Economy v. Sutter East Bay Hospitals
(Feb. 4, 2019, A150211, A150738, A150962
) __ Cal.App.5th
__ [2019 WL 422346
The California First District Court of Appeal has addressed an issue often dealt with by hospitals with exclusive contracts for certain services i.e., whether the exclusive contract can be used to avoid a fair hearing. The court found that the exclusive contract could not be used in such a manner and that a physician terminated by his medical group for quality of care concerns, at the request of the hospital, is entitled to notice and a fair hearing.
The Exclusive Contract & Quality of Care
Dr. Kenneth Economy was employed by East Bay Anesthesiology Medical Group (“Group”), which held an exclusive contract to provide anesthesia services at Sutter East Bay Hospital (“Sutter”). During a surprise inspection, the California Department of Public Heath (“CDPH”) found that Dr. Economy was responsible for numerous deficiencies in the use of the drug Droperidol. According to CDPH, these deficiencies “placed patients at risk for undue adverse medical consequences,” and CDPH declared that Sutter was in immediate jeopardy until a written action plan was prepared and accepted. Sutter immediately formed a response team and the vice president of medical affairs requested that the president of the anesthesia group holding the exclusive contract remove Dr. Economy from the hospital’s anesthesia schedule pending further investigation. Dr. Economy was told that he was being taken off the schedule due to his use of Droperidol. Sutter submitted a written action plan to CDPH stating, in part, that the physician responsible for the Droperidol use had not followed hospital policy, was referred to peer review and immediately suspended by his medical group. The state surveyor approved the plan and lifted the immediate jeopardy.
Peer Review and the Anesthesia Group
Peer review concluded that further education was needed and recommended that Dr. Economy attend the Physician Assessment and Clinical Education (“PACE”) course at the University California San Diego. Dr. Economy’s return to practice at Sutter was dependent on successful completion of the course. The recommendation was forwarded to the president of the anesthesia group to implement. When Dr. Economy learned of the requirement he requested an opportunity to appear before the peer review committee to discuss the decision. His request was denied on the basis that the Medical Executive Committee was aware of his situation and his only option was to complete the PACE program.
Dr. Economy’s Reinstatement and Termination
Dr. Economy completed the PACE program and returned to work at Sutter. Following his reinstatement, a pharmacy manager found that Dr. Economy continued to violate the hospital’s policy for administering Droperidol. As a result, Sutter’s vice president of medical affairs told the Group that due to ongoing quality of care concerns, the anesthesia schedules with Dr. Economy would not be approved. Once again the Group removed Dr. Economy from the anesthesia schedule. The Group informed Dr. Economy he would not be allowed to return to Sutter and asked for his resignation. Dr. Economy refused and the Group terminated him.
Dr. Economy sued Sutter, alleging Sutter violated his right to both notice of charges and a peer review hearing under California Business and Professions Code section 809 et seq. He also alleged that his common law due process rights were violated, relying upon Anton v. San Antonio Community Hospital (1977) 19 Cal.3d 802. Dr. Economy prevailed and the trial court found the hospital had violated Dr. Economy’s due process rights under both California Business and Professions Code section 809 et seq. and Anton v.

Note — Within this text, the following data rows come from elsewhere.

-- ==== Sys2Proof/Laws/State.lean ====
section
/-!
SUPPORT. One lemma for each field of State and each plain update, true by `rfl`: no later proof unfolds an update.
-/
namespace Sys2Proof.Machine

/-! ### `setRight` -/

@[simp] theorem State.setRight_acc (s : State) (b : Bool) : (s.setRight b).acc = s.acc := rfl
@[simp] theorem State.setRight_rmr (s : State) (b : Bool) : (s.setRight b).rmr = s.rmr := rfl
@[simp] theorem State.setRight_rau (s : State) (b : Bool) : (s.setRight b).rau = s.rau := rfl
@[simp] theorem State.setRight_ruu (s : State) (b : Bool) : (s.setRight b).ruu = setBit s.ruu 8 b := rfl
@[simp] theorem State.setRight_pc (s : State) (b : Bool) : (s.setRight b).pc = s.pc := rfl
@[simp] theorem State.setRight_m (s : State) (b : Bool) : (s.setRight b).m = s.m := rfl
@[simp] theorem State.setRight_ibp (s : State) (b : Bool) : (s.setRight b).ibp = s.ibp := rfl
@[simp] theorem State.setRight_dwp (s : State) (b : Bool) : (s.setRight b).dwp = s.dwp := rfl
@[simp] theorem State.setRight_grp (s : State) (b : Bool) : (s.setRight b).grp = s.grp := rfl
@[simp] theorem State.setRight_mgrp (s : State) (b : Bool) : (s.setRight b).mgrp = s.mgrp := rfl
@[simp] theorem State.setRight_prp (s : State) (b : Bool) : (s.setRight b).prp = s.prp := rfl
@[simp] theorem State.setRight_mprp (s : State) (b : Bool) : (s.setRight b).mprp = s.mprp := rfl
@[simp] theorem State.setRight_cache (s : State) (b : Bool) : (s.setRight b).cache = s.cache := rfl
@[simp] theorem State.setRight_prefetch (s : State) (b : Bool) : (s.setRight b).prefetch = s.prefetch := rfl
@[simp] theorem State.setRight_pages (s : State) (b : Bool) : (s.setRight b).pages = s.pages := rfl
@[simp] theorem State.setRight_mem (s : State) (b : Bool) : (s.setRight b).mem = s.mem := rfl
@[simp] theorem State.setRight_inDispatch (s : State) (b : Bool) : (s.setRight b).inDispatch = s.inDispatch := rfl
@[simp] theorem State.setRight_stopped (s : State) (b : Bool) : (s.setRight b).stopped = s.stopped := rfl
@[simp] theorem State.setRight_resuming (s : State) (b : Bool) : (s.setRight b).resuming = s.resuming := rfl
@[simp] theorem State.setRight_ioOut (s : State) (b : Bool) : (s.setRight b).ioOut = s.ioOut := rfl
@[simp] theorem State.setRight_draws (s : State) (b : Bool) : (s.setRight b).draws = s.draws := rfl
@[simp] theorem State.setRight_host (s : State) (b : Bool) : (s.setRight b).host = s.host := rfl
@[simp] theorem State.setRight_cfg (s : State) (b : Bool) : (s.setRight b).cfg = s.cfg := rfl

/-! ### `setModPending` -/

@[simp] theorem State.setModPending_acc (s : State) (b : Bool) : (s.setModPending b).acc = s.acc := rfl
@[simp] theorem State.setModPending_rmr (s : State) (b : Bool) : (s.setModPending b).rmr = s.rmr := rfl
@[simp] theorem State.setModPending_rau (s : State) (b : Bool) : (s.setModPending b).rau = s.rau := rfl
@[simp] theorem State.setModPending_ruu (s : State) (b : Bool) : (s.setModPending b).ruu = setBit s.ruu 4 b := rfl
@[simp] theorem State.setModPending_pc (s : State) (b : Bool) : (s.setModPending b).pc = s.pc := rfl
@[simp] theorem State.setModPending_m (s : State) (b : Bool) : (s.setModPending b).m = s.m := rfl
@[simp] theorem State.setModPending_ibp (s : State) (b : Bool) : (s.setModPending b).ibp = s.ibp := rfl
@[simp] theorem State.setModPending_dwp (s : State) (b : Bool) : (s.setModPending b).dwp = s.dwp := rfl
@[simp] theorem State.setModPending_grp (s : State) (b : Bool) : (s.setModPending b).grp = s.grp := rfl
@[simp] theorem State.setModPending_mgrp (s : State) (b : Bool) : (s.setModPending b).mgrp = s.mgrp := rfl
@[simp] theorem State.setModPending_prp (s : State) (b : Bool) : (s.setModPending b).prp = s.prp := rfl
@[simp] theorem State.setModPending_mprp (s : State) (b : Bool) : (s.setModPending b).mprp = s.mprp := rfl
@[simp] theorem State.setModPending_cache (s : State) (b : Bool) : (s.setModPending b).cache = s.cache := rfl
@[simp] theorem State.setModPending_prefetch (s : State) (b : Bool) : (s.setModPending b).prefetch = s.prefetch := rfl
@[simp] theorem State.setModPending_pages (s : State) (b : Bool) : (s.setModPending b).pages = s.pages := rfl
@[simp] theorem State.setModPending_mem (s : State) (b : Bool) : (s.setModPending b).mem = s.mem := rfl
@[simp] theorem State.setModPending_inDispatch (s : State) (b : Bool) : (s.setModPending b).inDispatch = s.inDispatch := rfl
@[simp] theorem State.setModPending_stopped (s : State) (b : Bool) : (s.setModPending b).stopped = s.stopped := rfl
@[simp] theorem State.setModPending_resuming (s : State) (b : Bool) : (s.setModPending b).resuming = s.resuming := rfl
@[simp] theorem State.setModPending_ioOut (s : State) (b : Bool) : (s.setModPending b).ioOut = s.ioOut := rfl
@[simp] theorem State.setModPending_draws (s : State) (b : Bool) : (s.setModPending b).draws = s.draws := rfl
@[simp] theorem State.setModPending_host (s : State) (b : Bool) : (s.setModPending b).host = s.host := rfl
@[simp] theorem State.setModPending_cfg (s : State) (b : Bool) : (s.setModPending b).cfg = s.cfg := rfl

/-! ### `setMode` -/

@[simp] theorem State.setMode_acc (s : State) (k : BitVec 2) : (s.setMode k).acc = s.acc := rfl
@[simp] theorem State.setMode_rmr (s : State) (k : BitVec 2) : (s.setMode k).rmr = s.rmr := rfl
@[simp] theorem State.setMode_rau (s : State) (k : BitVec 2) : (s.setMode k).rau = s.rau := rfl
@[simp] theorem State.setMode_ruu (s : State) (k : BitVec 2) : (s.setMode k).ruu = setField s.ruu 2 k := rfl
@[simp] theorem State.setMode_pc (s : State) (k : BitVec 2) : (s.setMode k).pc = s.pc := rfl
@[simp] theorem State.setMode_m (s : State) (k : BitVec 2) : (s.setMode k).m = s.m := rfl
@[simp] theorem State.setMode_ibp (s : State) (k : BitVec 2) : (s.setMode k).ibp = s.ibp := rfl
@[simp] theorem State.setMode_dwp (s : State) (k : BitVec 2) : (s.setMode k).dwp = s.dwp := rfl
@[simp] theorem State.setMode_grp (s : State) (k : BitVec 2) : (s.setMode k).grp = s.grp := rfl
@[simp] theorem State.setMode_mgrp (s : State) (k : BitVec 2) : (s.setMode k).mgrp = s.mgrp := rfl
@[simp] theorem State.setMode_prp (s : State) (k : BitVec 2) : (s.setMode k).prp = s.prp := rfl
@[simp] theorem State.setMode_mprp (s : State) (k : BitVec 2) : (s.setMode k).mprp = s.mprp := rfl
@[simp] theorem State.setMode_cache (s : State) (k : BitVec 2) : (s.setMode k).cache = s.cache := rfl
@[simp] theorem State.setMode_prefetch (s : State) (k : BitVec 2) : (s.setMode k).prefetch = s.prefetch := rfl
@[simp] theorem State.setMode_pages (s : State) (k : BitVec 2) : (s.setMode k).pages = s.pages := rfl
@[simp] theorem State.setMode_mem (s : State) (k : BitVec 2) : (s.setMode k).mem = s.mem := rfl
@[simp] theorem State.setMode_inDispatch (s : State) (k : BitVec 2) : (s.setMode k).inDispatch = s.inDispatch := rfl
@[simp] theorem State.setMode_stopped (s : State) (k : BitVec 2) : (s.setMode k).stopped = s.stopped := rfl
@[simp] theorem State.setMode_resuming (s : State) (k : BitVec 2) : (s.setMode k).resuming = s.resuming := rfl
@[simp] theorem State.setMode_ioOut (s : State) (k : BitVec 2) : (s.setMode k).ioOut = s.ioOut := rfl
@[simp] theorem State.setMode_draws (s : State) (k : BitVec 2) : (s.setMode k).draws = s.draws := rfl
@[simp] theorem State.setMode_host (s : State) (k : BitVec 2) : (s.setMode k).host = s.host := rfl
@[simp] theorem State.setMode_cfg (s : State) (k : BitVec 2) : (s.setMode k).cfg = s.cfg := rfl

/-! ### `setClass` -/

@[simp] theorem State.setClass_acc (s : State) (c : BitVec 6) : (s.setClass c).acc = s.acc := rfl
@[simp] theorem State.setClass_rmr (s : State) (c : BitVec 6) : (s.setClass c).rmr = s.rmr := rfl
@[simp] theorem State.setClass_rau (s : State) (c : BitVec 6) : (s.setClass c).rau = (s.rau &&& 0o43) ||| c := rfl
@[simp] theorem State.setClass_ruu (s : State) (c : BitVec 6) : (s.setClass c).ruu = s.ruu := rfl
@[simp] theorem State.setClass_pc (s : State) (c : BitVec 6) : (s.setClass c).pc = s.pc := rfl
@[simp] theorem State.setClass_m (s : State) (c : BitVec 6) : (s.setClass c).m = s.m := rfl
@[simp] theorem State.setClass_ibp (s : State) (c : BitVec 6) : (s.setClass c).ibp = s.ibp := rfl
@[simp] theorem State.setClass_dwp (s : State) (c : BitVec 6) : (s.setClass c).dwp = s.dwp := rfl
@[simp] theorem State.setClass_grp (s : State) (c : BitVec 6) : (s.setClass c).grp = s.grp := rfl
@[simp] theorem State.setClass_mgrp (s : State) (c : BitVec 6) : (s.setClass c).mgrp = s.mgrp := rfl
@[simp] theorem State.setClass_prp (s : State) (c : BitVec 6) : (s.setClass c).prp = s.prp := rfl
@[simp] theorem State.setClass_mprp (s : State) (c : BitVec 6) : (s.setClass c).mprp = s.mprp := rfl
@[simp] theorem State.setClass_cache (s : State) (c : BitVec 6) : (s.setClass c).cache = s.cache := rfl
@[simp] theorem State.setClass_prefetch (s : State) (c : BitVec 6) : (s.setClass c).prefetch = s.prefetch := rfl
@[simp] theorem State.setClass_pages (s : State) (c : BitVec 6) : (s.setClass c).pages = s.pages := rfl
@[simp] theorem State.setClass_mem (s : State) (c : BitVec 6) : (s.setClass c).mem = s.mem := rfl
@[simp] theorem State.setClass_inDispatch (s : State) (c : BitVec 6) : (s.setClass c).inDispatch = s.inDispatch := rfl
@[simp] theorem State.setClass_stopped (s : State) (c : BitVec 6) : (s.setClass c).stopped = s.stopped := rfl
@[simp] theorem State.setClass_resuming (s : State) (c : BitVec 6) : (s.setClass c).resuming = s.resuming := rfl
@[simp] theorem State.setClass_ioOut (s : State) (c : BitVec 6) : (s.setClass c).ioOut = s.ioOut := rfl
@[simp] theorem State.setClass_draws (s : State) (c : BitVec 6) : (s.setClass c).draws = s.draws := rfl
@[simp] theorem State.setClass_host (s : State) (c : BitVec 6) : (s.setClass c).host = s.host := rfl
@[simp] theorem State.setClass_cfg (s : State) (c : BitVec 6) : (s.setClass c).cfg = s.cfg := rfl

San Antonio Community Hospital (1977) 19 Cal.3d 802. The trial court concluded Sutter was required to provide Dr. Economy with a formal notice of charges and peer review hearing before removing him from the schedule which effectively terminated his privileges. The Court awarded Dr. Economy nearly $4 million in damages for lost and future income. Sutter appealed the judgment.
The Court of Appeal affirmed the judgment and award of lost income for Dr. Economy, holding that Sutter violated his rights to notice and a fair hearing by directing his employer to remove him from the schedule. The court rejected Sutter’s argument that no fair hearing was required because it never formally rescinded Dr. Economy’s privileges; it was the Group that removed him. The court explained, if it were to accept Sutter’s argument, Dr. Economy’s “right to practice medicine would be substantially restricted without due process” and, “the hospital’s decision not to accept any schedule on which [Dr. Economy] was included effectively prevented [Dr. Economy] from exercising clinical privileges at the hospital and engaging in the practice of medicine.” Therefore, the decision not to approve the anesthesia schedules that included Dr. Economy was “the functional equivalent of a decision to suspend and later revoke [Dr. Economy’s] clinical privileges.”
This case serves as a compelling reminder that any action that removes or restricts a physician’s ability to practice in the hospital for a quality of care or professional conduct reason must be scrutinized to determine if notice and a fair hearing is required. Based on this case, the fact that the physician or his group may hold an exclusive contract with the hospital, does not dispose of the physician’s medical staff peer review and due process rights in California. As such, it is important to consider up front in California whether any removal or restriction of even a contract physician is based on quality of care or professional misconduct, entitling the physician to the peer review and fair hearing process.